What you will do = Copy out each line of the entries where the word "testBit" is present.

Stored data entries:
-- ==== Sys2Proof/Machine/Integer.lean ====
section
/-! DEFINITION. Rows 0x1 and 0x2: integer arithmetic and bits (R114 to R122). -/
namespace Sys2Proof.Machine

/-- The form of an integer vector instruction: .w64, routes, a destination of one register or a pair (R114, R117, R119). -/
def intForm (h : List Hint) (d : Nat) (srcs : List Src) (ximm : Nat := 0) : Form :=
  { ximm := ximm, xmod := xmW64, routed := true, srcs := srcs, wide := isW64 h, dest := some (d, if isW64 h then 2 else 1) }

/-- An integer instruction of format V with two sources: w-bit operands to a w-bit result and flags (R114, R115). -/
def execInt2 (op : BitVec 8) (fn : Nat → Nat → Nat → Nat) (fl : Nat → Nat → Nat → Nat) (h : List Hint) (f : FmtV) (s : State) :
    Host.Outcome State Fault Refusal :=
  let w := widthOf h
  let x (i : Issue) := i.at f.two 0 (.int w)
  let y (i : Issue) := i.at f.two 1 (.int w)
  simple h s op f.payload (intForm h f.d.toNat f.two) fun i s =>
    s.vec i { d := f.d.toNat, wide := isW64 h, m := i.em, val := fun l => fn w (x i l) (y i l) % 2 ^ w,
              flags := fun l => fl w (x i l) (y i l) }

/-- An integer instruction of format V with one source. -/
def execInt1 (op : BitVec 8) (fn : Nat → Nat → Nat) (h : List Hint) (f : FmtV) (s : State) : Host.Outcome State Fault Refusal :=
  let w := widthOf h
  simple h s op f.payload (intForm h f.d.toNat f.one) fun i s =>
    s.vec i { d := f.d.toNat, wide := isW64 h, m := i.em, val := fun l => fn w (i.at f.one 0 (.int w) l) % 2 ^ w }

/-- No flag (R26). -/
def noFlag (_ _ _ : Nat) : Nat := 0

/-- The signed quotient of R118: all ones for a zero divisor, the dividend where it overflows. -/
def sdiv (w x y : Nat) : Nat :=
  if y = 0 then 2 ^ w - 1
  else if sx w x = -(2 ^ (w - 1) : Nat) ∧ sx w y = -1 then x
  else low w ((sx w x).tdiv (sx w y))
/-- The signed remainder of R118. -/
def srem (w x y : Nat) : Nat :=
  if y = 0 then x
  else if sx w x = -(2 ^ (w - 1) : Nat) ∧ sx w y = -1 then 0
  else low w (sx w x - sx w y * (sx w x).tdiv (sx w y))
/-- The flags of a signed division (R27). -/
def sdivFlag (w x y : Nat) : Nat :=
  if y = 0 then flDZ else if sx w x = -(2 ^ (w - 1) : Nat) ∧ sx w y = -1 then flOV else 0
/-- The unsigned quotient of R118. -/
def udiv (w x y : Nat) : Nat := if y = 0 then 2 ^ w - 1 else x / y
/-- The unsigned remainder of R118. -/
def urem (_ x y : Nat) : Nat := if y = 0 then x else x % y
/-- The flag of an unsigned division (R27). -/
def udivFlag (_ _ y : Nat) : Nat := if y = 0 then flDZ else 0

/-- The number of ones of a w-bit number. -/
def popCount (w x : Nat) : Nat := ((List.range w).filter fun i => x.testBit i).length
/-- The number of zeros above the highest one of a w-bit number; w for 0 (R119). -/
def leadZeros (w x : Nat) : Nat := if x = 0 then w else w - 1 - x.log2
/-- A w-bit number with its bits in reverse order (R119). -/
def bitRev (w x : Nat) : Nat := (List.range w).foldl (fun acc i => if x.testBit i then acc ||| 2 ^ (w - 1 - i) else acc) 0

/-- IADD: x + y (R117). -/
def execIadd (h : List Hint) (f : FmtV) (s : State) : Host.Outcome State Fault Refusal :=
  execInt2 0x10 (fun _ x y => x + y) noFlag h f s
/-- ISUB: x - y (R117). -/
def execIsub (h : List Hint) (f : FmtV) (s : State) : Host.Outcome State Fault Refusal :=
  execInt2 0x11 (fun w x y => x + 2 ^ w - y) noFlag h f s
/-- IMUL: x × y (R117). -/
def execImul (h : List Hint) (f : FmtV) (s : State) : Host.Outcome State Fault Refusal :=
  execInt2 0x12 (fun _ x y => x * y) noFlag h f s
/-- IMULH: the high half of the signed product (R117). -/
def execImulh (h : List Hint) (f : FmtV) (s : State) : Host.Outcome State Fault Refusal :=
  execInt2 0x13 (fun w x y => low w (sx w x * sx w y / (2 ^ w : Nat))) noFlag h f s
/-- NMULH: the high half of the unsigned product (R117). -/
def execNmulh (h : List Hint) (f : FmtV) (s : State) : Host.Outcome State Fault Refusal :=
  execInt2 0x14 (fun w x y => x * y / 2 ^ w) noFlag h f s
/-- IDIV: signed quotient (R118) (R117). -/
def execIdiv (h : List Hint) (f : FmtV) (s : State) : Host.Outcome State Fault Refusal :=
  execInt2 0x16 (sdiv) sdivFlag h f s
/-- NDIV: unsigned quotient (R118) (R117). -/
def execNdiv (h : List Hint) (f : FmtV) (s : State) : Host.Outcome State Fault Refusal :=
  execInt2 0x17 (udiv) udivFlag h f s
/-- IREM: signed remainder (R118) (R117). -/
def execIrem (h : List Hint) (f : FmtV) (s : State) : Host.Outcome State Fault Refusal :=
  execInt2 0x18 (srem) sdivFlag h f s
/-- NREM: unsigned remainder (R118) (R117). -/
def execNrem (h : List Hint) (f : FmtV) (s : State) : Host.Outcome State Fault Refusal :=
  execInt2 0x19 (urem) udivFlag h f s
/-- IMIN: the smaller, signed (R117). -/
def execImin (h : List Hint) (f : FmtV) (s : State) : Host.Outcome State Fault Refusal :=
  execInt2 0x1A (fun w x y => if sx w x ≤ sx w y then x else y) noFlag h f s
/-- IMAX: the larger, signed (R117). -/
def execImax (h : List Hint) (f : FmtV) (s : State) : Host.Outcome State Fault Refusal :=
  execInt2 0x1B (fun w x y => if sx w y ≤ sx w x then x else y) noFlag h f s
/-- NMIN: the smaller, unsigned (R117). -/
def execNmin (h : List Hint) (f : FmtV) (s : State) : Host.Outcome State Fault Refusal :=
  execInt2 0x1C (fun _ x y => if x ≤ y then x else y) noFlag h f s
/-- NMAX: the larger, unsigned (R117). -/
def execNmax (h : List Hint) (f : FmtV) (s : State) : Host.Outcome State Fault Refusal :=
  execInt2 0x1D (fun _ x y => if y ≤ x then x else y) noFlag h f s
/-- IMAD: x × y + z (R117). -/
def execImad (h : List Hint) (f : FmtT) (s : State) : Host.Outcome State Fault Refusal :=
  let w := widthOf h
  let v (i : Issue) (n : Nat) := i.at f.three n (.int w)
  simple h s 0x15 f.payload (intForm h f.d.toNat f.three) fun i s =>
    s.vec i { d := f.d.toNat, wide := isW64 h, m := i.em, val := fun l => (v i 0 l * v i 1 l + v i 2 l) % 2 ^ w }
/-- IABS: the magnitude, -2^(w-1) kept (R117). -/
def execIabs (h : List Hint) (f : FmtV) (s : State) : Host.Outcome State Fault Refusal :=
  execInt1 0x1E (fun w x => if sx w x < 0 then 2 ^ w - x else x) h f s
/-- INEG: -x (R117). -/
def execIneg (h : List Hint) (f : FmtV) (s : State) : Host.Outcome State Fault Refusal :=
  execInt1 0x1F (fun w x => 2 ^ w - x) h f s
/-- AND (R119). -/
def execAndL (h : List Hint) (f : FmtV) (s : State) : Host.Outcome State Fault Refusal :=
  execInt2 0x20 (fun _ x y => x &&& y) noFlag h f s
/-- OR (R119). -/
def execOrL (h : List Hint) (f : FmtV) (s : State) : Host.Outcome State Fault Refusal :=
  execInt2 0x21 (fun _ x y => x ||| y) noFlag h f s
/-- XOR (R119). -/
def execXorL (h : List Hint) (f : FmtV) (s : State) : Host.Outcome State Fault Refusal :=
  execInt2 0x22 (fun _ x y => x ^^^ y) noFlag h f s
/-- ANDN: x and not y (R119). -/
def execAndn (h : List Hint) (f : FmtV) (s : State) : Host.Outcome State Fault Refusal :=
  execInt2 0x23 (fun w x y => x &&& (2 ^ w - 1 - y)) noFlag h f s
/-- SHL: x × 2^n, n = y mod w (R119). -/
def execShl (h : List Hint) (f : FmtV) (s : State) : Host.Outcome State Fault Refusal :=
  execInt2 0x24 (fun w x y => x * 2 ^ (y % w)) noFlag h f s
/-- SHRL: x div 2^n (R119). -/
def execShrl (h : List Hint) (f : FmtV) (s : State) : Host.Outcome State Fault Refusal :=
  execInt2 0x25 (fun w x y => x / 2 ^ (y % w)) noFlag h f s
/-- SHRA: the signed x div 2^n, rounded down (R119). -/
def execShra (h : List Hint) (f : FmtV) (s : State) : Host.Outcome State Fault Refusal :=
  execInt2 0x26 (fun w x y => low w (sx w x / (2 ^ (y % w) : Nat))) noFlag h f s
/-- ROTL: x rotated left by n (R119). -/
def execRotl (h : List Hint) (f : FmtV) (s : State) : Host.Outcome State Fault Refusal :=
  execInt2 0x27 (fun w x y => x * 2 ^ (y % w) ||| x / 2 ^ (w - y % w)) noFlag h f s
/-- The form of BFX and BFI: no XMOD, no XIMM (R119). -/
def fieldForm (f : FmtI) : Form := { routed := true, srcs := f.one, dest := some (f.d.toNat, 1) }

/-- BFX: width bits of x from pos, zero-extended (R120). -/
def execBfx (h : List Hint) (f : FmtI) (s : State) : Host.Outcome State Fault Refusal :=
  let pos := bits f.imm.toNat 4 0
  let width := bits f.imm.toNat 10 5
  perform h s false (fun _ => fieldForm f) (fun _ => false) (fun _ => decide (32 < width)) (fun _ _ => none) fun i s =>
    s.vec i { d := f.d.toNat, m := i.em, val := fun l => i.at f.one 0 (.int 32) l / 2 ^ pos % 2 ^ width }

/-- BFI: width bits of x put into the destination's previous value at pos, cut off at bit 31 (R120). -/
def execBfi (h : List Hint) (f : FmtI) (s : State) : Host.Outcome State Fault Refusal :=
  let pos := bits f.imm.toNat 4 0
  let width := bits f.imm.toNat 10 5
  let mask := (2 ^ width - 1) * 2 ^ pos % 2 ^ 32
  perform h s false (fun _ => fieldForm f) (fun _ => false) (fun _ => decide (32 < width)) (fun _ _ => none) fun i s =>
    s.vec i { d := f.d.toNat, m := i.em, val := fun l =>
      let old := (i.g.vreg f.d.toNat l).toNat
      (old &&& (2 ^ 32 - 1 - mask)) ||| (i.at f.one 0 (.int 32) l * 2 ^ pos &&& mask) }
/-- POPC (R119). -/
def execPopc (h : List Hint) (f : FmtV) (s : State) : Host.Outcome State Fault Refusal :=
  execInt1 0x2A (popCount) h f s
/-- CLZ (R119). -/
def execClz (h : List Hint) (f : FmtV) (s : State) : Host.Outcome State Fault Refusal :=
  execInt1 0x2B (leadZeros) h f s
/-- BREV (R119). -/
def execBrev (h : List Hint) (f : FmtV) (s : State) : Host.Outcome State Fault Refusal :=
  execInt1 0x2C (bitRev) h f s
/-- MOV (R119). -/
def execMov (h : List Hint) (f : FmtV) (s : State) : Host.Outcome State Fault Refusal :=
  execInt1 0x2F (fun _ x => x) h f s
/-- The bit of BOOL3's table for bits of a, b and c (R122). -/
def bool3 (t w x y z : Nat) : Nat :=
  (List.range w).foldl (fun acc i =>
    if t.testBit ((if x.testBit i then 1 else 0) + (if y.testBit i then 2 else 0) + (if z.testBit i then 4 else 0))
    then acc ||| 2 ^ i else acc) 0

/-- BOOL3: any function of three bits, its table in the one XIMM word (R122). -/
def execBool3 (h : List Hint) (f : FmtT) (s : State) : Host.Outcome State Fault Refusal :=
  let w := widthOf h
  let t := nth (ximmsOf h) 0
  let v (i : Issue) (n : Nat) := i.at f.three n (.int w)
  perform h s false (fun _ => intForm h f.d.toNat f.three 1) (fun _ => false)
    (fun _ => (ximmsOf h).isEmpty || bits t 23 8 != 0) (fun _ _ => none) fun i s =>
    s.vec i { d := f.d.toNat, wide := isW64 h, m := i.em, val := fun l => bool3 t w (v i 0 l) (v i 1 l) (v i 2 l) }

/-- IADDI: x and the immediate (R119, R62). -/
def execIaddi (h : List Hint) (f : FmtI) (s : State) : Host.Outcome State Fault Refusal :=
  let w := widthOf h
  simple h s 0x2E f.payload (intForm h f.d.toNat f.one 2) fun i s =>
    s.vec i { d := f.d.toNat, wide := isW64 h, m := i.em,
              val := fun l => low w ((i.at f.one 0 (.int w) l : Int) + imm11Of h f.imm.toNat) }

end Sys2Proof.Machine
end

Answer space =
def popCount (w x : Nat) : Nat := ((List.range w).filter fun i => x.testBit i).length
def bitRev (w x : Nat) : Nat := (List.range w).foldl (fun acc i => if x.testBit i then acc ||| 2 ^ (w - 1 - i) else acc) 0
    if t.testBit ((if x.testBit i then 1 else 0) + (if y.testBit i then 2 else 0) + (if z.testBit i then 4 else 0))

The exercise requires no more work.